Terima kasih Tere Liye atas karyanya, terima kasih perpustakaan kampus atas pinjaman bukunya, Dankjewel Blitar Holand atas perjalanannya!

"Saat kita memutuskan memaafkan seseorang, bukan persoalan orang itu salah dan kita benar. Apakah orang itu jahat atau aniaya. Bukan! Kita memutuskan memaafkan seseorang karena kita berhak atas kedamaian di dalam hati. (Halaman 374)"

Sabtu, 06 April 2019

Rembulan Tenggelam di Wajahmu

Rembulan Tenggelam di Wajahmu - Tere Liye
Tutup mata kita. Tutup pikiran kita dari carut marut kehidupan. Mari berpikir takjim sejenak. Bayangkan saat ini ada satu malaikat bersayap indah datang kepada kita, lantas lembut berkata "Aku memberikan kau kesempatan hebat. Lima pertanyaan untuk bertanya tentang rahasia kehidupan, dan aku akan menjawabnya langsung sekarang. Lima pertanyaan, lima jawaban. Apakah pertanyaan pertamamu?"

Diatas adalah penggalan kalimat di sampul belakang novel ini. Lagi-lagi awalnya gua pikir buku ini akan ngebahas roman remaja. Tapi, ternyata isinya ngebahas tentang kehidupan, yang dimana ada beberapa pertanyaan yang sering orang-orang tanya juga dalam kehidupannya.

Awal-awal gue sempet bingung sama alur cerita di novel ini, tapi kok makin nge-twist ya plotnya? Namun, terbayar sudah pertanyaan gue itu sesudah selesai baca buku ini. 

Tokoh utama dari novel ini adalah Reihan atau Ray. Anak yatim-piatu yang sudah terdidik keras di Panti Asuhannya. Reihan sering kali melawan bapak panti, bukan tanpa alasan Reihan melawan. Reihan melawan karena bapak pengurus panti itu akan berlagak sok suci di depan para dermawan yang akan memberikan donasi, berharap agar mendapatkan donasi, dan uang tersebut digunakannnya untuk naik haji. Karena sikap melawannya, Reihan sudah biasa terkena cambuk rotan oleh bapak pengurus panti tersebut. Akhirnya, suatu hari Reihan merencanakan untuk melarikan diri dari Panti Asuhan tersebut agar dirinya dapat hidup bebas tanpa kekangan dari bapak pengurus panti.
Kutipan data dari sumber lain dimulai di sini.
@[simp] theorem State.beginWait_v (x : RegIdx) : (s.beginWait x).v = s.v := rfl
@[simp] theorem State.beginWait_regI (x : RegIdx) : (s.beginWait x).regI = s.regI := rfl
@[simp] theorem State.beginWait_pc (x : RegIdx) : (s.beginWait x).pc = s.pc := rfl
@[simp] theorem State.beginWait_sp (x : RegIdx) : (s.beginWait x).sp = s.sp := rfl
@[simp] theorem State.beginWait_stack (x : RegIdx) : (s.beginWait x).stack = s.stack := rfl
@[simp] theorem State.beginWait_dt (x : RegIdx) : (s.beginWait x).dt = s.dt := rfl
@[simp] theorem State.beginWait_st (x : RegIdx) : (s.beginWait x).st = s.st := rfl
@[simp] theorem State.beginWait_mem (x : RegIdx) : (s.beginWait x).mem = s.mem := rfl
@[simp] theorem State.beginWait_fb (x : RegIdx) : (s.beginWait x).fb = s.fb := rfl
@[simp] theorem State.beginWait_keypad (x : RegIdx) : (s.beginWait x).keypad = s.keypad := rfl
@[simp] theorem State.beginWait_shouldRedraw (x : RegIdx) : (s.beginWait x).shouldRedraw = s.shouldRedraw := rfl
@[simp] theorem State.beginWait_mode (x : RegIdx) : (s.beginWait x).mode = .waitKey := rfl
@[simp] theorem State.beginWait_fault (x : RegIdx) : (s.beginWait x).fault = s.fault := rfl
@[simp] theorem State.beginWait_waitX (x : RegIdx) : (s.beginWait x).waitX = x := rfl
@[simp] theorem State.beginWait_rnd (x : RegIdx) : (s.beginWait x).rnd = s.rnd := rfl
@[simp] theorem State.beginWait_draws (x : RegIdx) : (s.beginWait x).draws = s.draws := rfl
@[simp] theorem State.beginWait_started (x : RegIdx) : (s.beginWait x).started = s.started := rfl
@[simp] theorem State.beginWait_inputs (x : RegIdx) : (s.beginWait x).inputs = s.inputs := rfl
@[simp] theorem State.beginWait_outputs (x : RegIdx) : (s.beginWait x).outputs = s.outputs := rfl

@[simp] theorem State.timerStep_v : (s.timerStep).v = s.v := rfl
@[simp] theorem State.timerStep_regI : (s.timerStep).regI = s.regI := rfl
@[simp] theorem State.timerStep_pc : (s.timerStep).pc = s.pc := rfl
@[simp] theorem State.timerStep_sp : (s.timerStep).sp = s.sp := rfl
@[simp] theorem State.timerStep_stack : (s.timerStep).stack = s.stack := rfl
@[simp] theorem State.timerStep_dt : (s.timerStep).dt = countDown s.dt := rfl
@[simp] theorem State.timerStep_st : (s.timerStep).st = countDown s.st := rfl
@[simp] theorem State.timerStep_mem : (s.timerStep).mem = s.mem := rfl
@[simp] theorem State.timerStep_fb : (s.timerStep).fb = s.fb := rfl
@[simp] theorem State.timerStep_keypad : (s.timerStep).keypad = s.keypad := rfl
@[simp] theorem State.timerStep_shouldRedraw : (s.timerStep).shouldRedraw = s.shouldRedraw := rfl
@[simp] theorem State.timerStep_mode : (s.timerStep).mode = s.mode := rfl
@[simp] theorem State.timerStep_fault : (s.timerStep).fault = s.fault := rfl
@[simp] theorem State.timerStep_waitX : (s.timerStep).waitX = s.waitX := rfl
@[simp] theorem State.timerStep_rnd : (s.timerStep).rnd = s.rnd := rfl
@[simp] theorem State.timerStep_draws : (s.timerStep).draws = s.draws := rfl
@[simp] theorem State.timerStep_started : (s.timerStep).started = s.started := rfl
@[simp] theorem State.timerStep_inputs : (s.timerStep).inputs = s.inputs := rfl
@[simp] theorem State.timerStep_outputs : (s.timerStep).outputs = s.outputs := rfl

@[simp] theorem State.offer_v (r : Draw) : (s.offer r).v = s.v := rfl
@[simp] theorem State.offer_regI (r : Draw) : (s.offer r).regI = s.regI := rfl
@[simp] theorem State.offer_pc (r : Draw) : (s.offer r).pc = s.pc := rfl
@[simp] theorem State.offer_sp (r : Draw) : (s.offer r).sp = s.sp := rfl
@[simp] theorem State.offer_stack (r : Draw) : (s.offer r).stack = s.stack := rfl
@[simp] theorem State.offer_dt (r : Draw) : (s.offer r).dt = s.dt := rfl
@[simp] theorem State.offer_st (r : Draw) : (s.offer r).st = s.st := rfl
@[simp] theorem State.offer_mem (r : Draw) : (s.offer r).mem = s.mem := rfl
@[simp] theorem State.offer_fb (r : Draw) : (s.offer r).fb = s.fb := rfl
@[simp] theorem State.offer_keypad (r : Draw) : (s.offer r).keypad = s.keypad := rfl
@[simp] theorem State.offer_shouldRedraw (r : Draw) : (s.offer r).shouldRedraw = s.shouldRedraw := rfl
@[simp] theorem State.offer_mode (r : Draw) : (s.offer r).mode = s.mode := rfl
@[simp] theorem State.offer_fault (r : Draw) : (s.offer r).fault = s.fault := rfl
@[simp] theorem State.offer_waitX (r : Draw) : (s.offer r).waitX = s.waitX := rfl
@[simp] theorem State.offer_rnd (r : Draw) : (s.offer r).rnd = drawByte r := rfl
@[simp] theorem State.offer_draws (r : Draw) : (s.offer r).draws = s.draws := rfl
@[simp] theorem State.offer_started (r : Draw) : (s.offer r).started = true := rfl
@[simp] theorem State.offer_inputs (r : Draw) : (s.offer r).inputs = s.inputs := rfl
@[simp] theorem State.offer_outputs (r : Draw) : (s.offer r).outputs = s.outputs := rfl

@[simp] theorem State.emit_v (o : Output) : (s.emit o).v = s.v := rfl
@[simp] theorem State.emit_regI (o : Output) : (s.emit o).regI = s.regI := rfl
@[simp] theorem State.emit_pc (o : Output) : (s.emit o).pc = s.pc := rfl
@[simp] theorem State.emit_sp (o : Output) : (s.emit o).sp = s.sp := rfl
@[simp] theorem State.emit_stack (o : Output) : (s.emit o).stack = s.stack := rfl
@[simp] theorem State.emit_dt (o : Output) : (s.emit o).dt = s.dt := rfl
@[simp] theorem State.emit_st (o : Output) : (s.emit o).st = s.st := rfl
@[simp] theorem State.emit_mem (o : Output) : (s.emit o).mem = s.mem := rfl
@[simp] theorem State.emit_fb (o : Output) : (s.emit o).fb = s.fb := rfl
@[simp] theorem State.emit_keypad (o : Output) : (s.emit o).keypad = s.keypad := rfl
@[simp] theorem State.emit_shouldRedraw (o : Output) : (s.emit o).shouldRedraw = s.shouldRedraw := rfl
@[simp] theorem State.emit_mode (o : Output) : (s.emit o).mode = s.mode := rfl
@[simp] theorem State.emit_fault (o : Output) : (s.emit o).fault = s.fault := rfl
@[simp] theorem State.emit_waitX (o : Output) : (s.emit o).waitX = s.waitX := rfl
@[simp] theorem State.emit_rnd (o : Output) : (s.emit o).rnd = s.rnd := rfl
@[simp] theorem State.emit_draws (o : Output) : (s.emit o).draws = s.draws := rfl
@[simp] theorem State.emit_started (o : Output) : (s.emit o).started = s.started := rfl
@[simp] theorem State.emit_inputs (o : Output) : (s.emit o).inputs = s.inputs := rfl
@[simp] theorem State.emit_outputs (o : Output) : (s.emit o).outputs = o :: s.outputs := rfl

@[simp] theorem State.halt_v (f : Fault) (info : Option Nat) : (s.halt f info).v = s.v := rfl
@[simp] theorem State.halt_regI (f : Fault) (info : Option Nat) : (s.halt f info).regI = s.regI := rfl
@[simp] theorem State.halt_pc (f : Fault) (info : Option Nat) : (s.halt f info).pc = s.pc := rfl
@[simp] theorem State.halt_sp (f : Fault) (info : Option Nat) : (s.halt f info).sp = s.sp := rfl
@[simp] theorem State.halt_stack (f : Fault) (info : Option Nat) : (s.halt f info).stack = s.stack := rfl
@[simp] theorem State.halt_dt (f : Fault) (info : Option Nat) : (s.halt f info).dt = s.dt := rfl
@[simp] theorem State.halt_st (f : Fault) (info : Option Nat) : (s.halt f info).st = s.st := rfl
@[simp] theorem State.halt_mem (f : Fault) (info : Option Nat) : (s.halt f info).mem = s.mem := rfl
@[simp] theorem State.halt_fb (f : Fault) (info : Option Nat) : (s.halt f info).fb = s.fb := rfl
@[simp] theorem State.halt_keypad (f : Fault) (info : Option Nat) : (s.halt f info).keypad = s.keypad := rfl
@[simp] theorem State.halt_shouldRedraw (f : Fault) (info : Option Nat) : (s.halt f info).shouldRedraw = s.shouldRedraw := rfl
@[simp] theorem State.halt_mode (f : Fault) (info : Option Nat) : (s.halt f info).mode = .halted := rfl
@[simp] theorem State.halt_fault (f : Fault) (info : Option Nat) : (s.halt f info).fault = some f := rfl
@[simp] theorem State.halt_waitX (f : Fault) (info : Option Nat) : (s.halt f info).waitX = s.waitX := rfl
@[simp] theorem State.halt_rnd (f : Fault) (info : Option Nat) : (s.halt f info).rnd = s.rnd := rfl
@[simp] theorem State.halt_draws (f : Fault) (info : Option Nat) : (s.halt f info).draws = s.draws := rfl
@[simp] theorem State.halt_started (f : Fault) (info : Option Nat) : (s.halt f info).started = s.started := rfl
@[simp] theorem State.halt_inputs (f : Fault) (info : Option Nat) : (s.halt f info).inputs = s.inputs := rfl
@[simp] theorem State.halt_outputs (f : Fault) (info : Option Nat) : (s.halt f info).outputs = .fault f info :: s.outputs := rfl

@[simp] theorem State.setFlag_v (c : Bool) : (s.setFlag c).v = s.v.set 15 (flagByte c) := rfl
@[simp] theorem State.setFlag_regI (c : Bool) : (s.setFlag c).regI = s.regI := rfl
@[simp] theorem State.setFlag_pc (c : Bool) : (s.setFlag c).pc = s.pc := rfl
@[simp] theorem State.setFlag_sp (c : Bool) : (s.setFlag c).sp = s.sp := rfl
@[simp] theorem State.setFlag_stack (c : Bool) : (s.setFlag c).stack = s.stack := rfl
@[simp] theorem State.setFlag_dt (c : Bool) : (s.setFlag c).dt = s.dt := rfl
@[simp] theorem State.setFlag_st (c : Bool) : (s.setFlag c).st = s.st := rfl
@[simp] theorem State.setFlag_mem (c : Bool) : (s.setFlag c).mem = s.mem := rfl
@[simp] theorem State.setFlag_fb (c : Bool) : (s.setFlag c).fb = s.fb := rfl
@[simp] theorem State.setFlag_keypad (c : Bool) : (s.setFlag c).keypad = s.keypad := rfl
@[simp] theorem State.setFlag_shouldRedraw (c : Bool) : (s.setFlag c).shouldRedraw = s.shouldRedraw := rfl
@[simp] theorem State.setFlag_mode (c : Bool) : (s.setFlag c).mode = s.mode := rfl
@[simp] theorem State.setFlag_fault (c : Bool) : (s.setFlag c).fault = s.fault := rfl
@[simp] theorem State.setFlag_waitX (c : Bool) : (s.setFlag c).waitX = s.waitX := rfl
@[simp] theorem State.setFlag_rnd (c : Bool) : (s.setFlag c).rnd = s.rnd := rfl
@[simp] theorem State.setFlag_draws (c : Bool) : (s.setFlag c).draws = s.draws := rfl
@[simp] theorem State.setFlag_started (c : Bool) : (s.setFlag c).started = s.started := rfl
@[simp] theorem State.setFlag_inputs (c : Bool) : (s.setFlag c).inputs = s.inputs := rfl
@[simp] theorem State.setFlag_outputs (c : Bool) : (s.setFlag c).outputs = s.outputs := rfl

end Sys2Proof.Machine
end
Setelah melakukan pelarian tersebut, dimulailah kisah asam manis kehidupan Reihan di lingkungan yang amat keras. Dimulai dari terminal, lapau-lapau tempat judi, rumah singgah, bertemu Plee merencanakan untuk merampok berlian seribu karat, membangun imperium bisnisnya hingga bertemunya dengan sosok wanita di gerbong makan. 

Ada lima pertanyaan yang diajukan Rey kepada seorang yang berjawah menyenangkan, dan akan dijawab lima pertanyaan tersebut dengan penjelasan sangat rinci. 

Pertanyaan pertama, apakah kita memang tidak pernah memiliki kesempatan untuk memilih saat akan dilahirkan?

Pertanyaan kedua, apakah hidup ini adil?

Pertanyaan ketiga, kenapa langit tega mengambil kebahagiaan seseorang? Kenapa takdir menyakitkan itu harus terjadi?
 
Pertanyaan keempat, setelah mendapatkan semuanya, kenapa hidup ini terasa kosong, hampa?

Pertanyaan kelima, kenapa aku harus merasakan sakit yang berkepanjangan? kenapa langit tidak mengambilku saat ini juga sehingga tidak merasakan sakit seperti ini?

Dengan amat rinci, seorang yang berjawah menyenangkan itu menjelaskan jawaban kepada Rey atas lima pertanyaan itu.
Setelah mendapatkan jawaban atas lima pertanyaan itu, Ray akan mendapatkan waktu lima hari untuk memperbaiki segalanya. Untuk menyiapkan bekal perjalanan jauh yang abadi.

Terima kasih kepada Perpustakaan Kampus yang telah menyediakan dan meminjamkan buku ini kepada gua.

Sekian, Wassalamualaikum!

Mengapa Tuhan memudahkan jalan bagi orang orang jahat? Mengapa Tuhan justru mengambil kebahagiaan dari orang-orang baik? Itulah bentuk keadilan langit yang tidak akan pernah kita pahami secara sempurna. Beribu wajahnya. Berjuta bentuknya. Hanya satu cara untuk berkenalan dengan bentuk-bentuk itu. Selalulah berprasangka baik. Aku tahu kata-kata ini tetap saja sulit dimengerti. Aku sederhanakan bagimu, Ray. Maksudnya adalah selalulah berharap sedikit. Ya, berharap sedikit, memberi banyak. Maka kau akan siap menerima segala bentuk keadilan tuhan.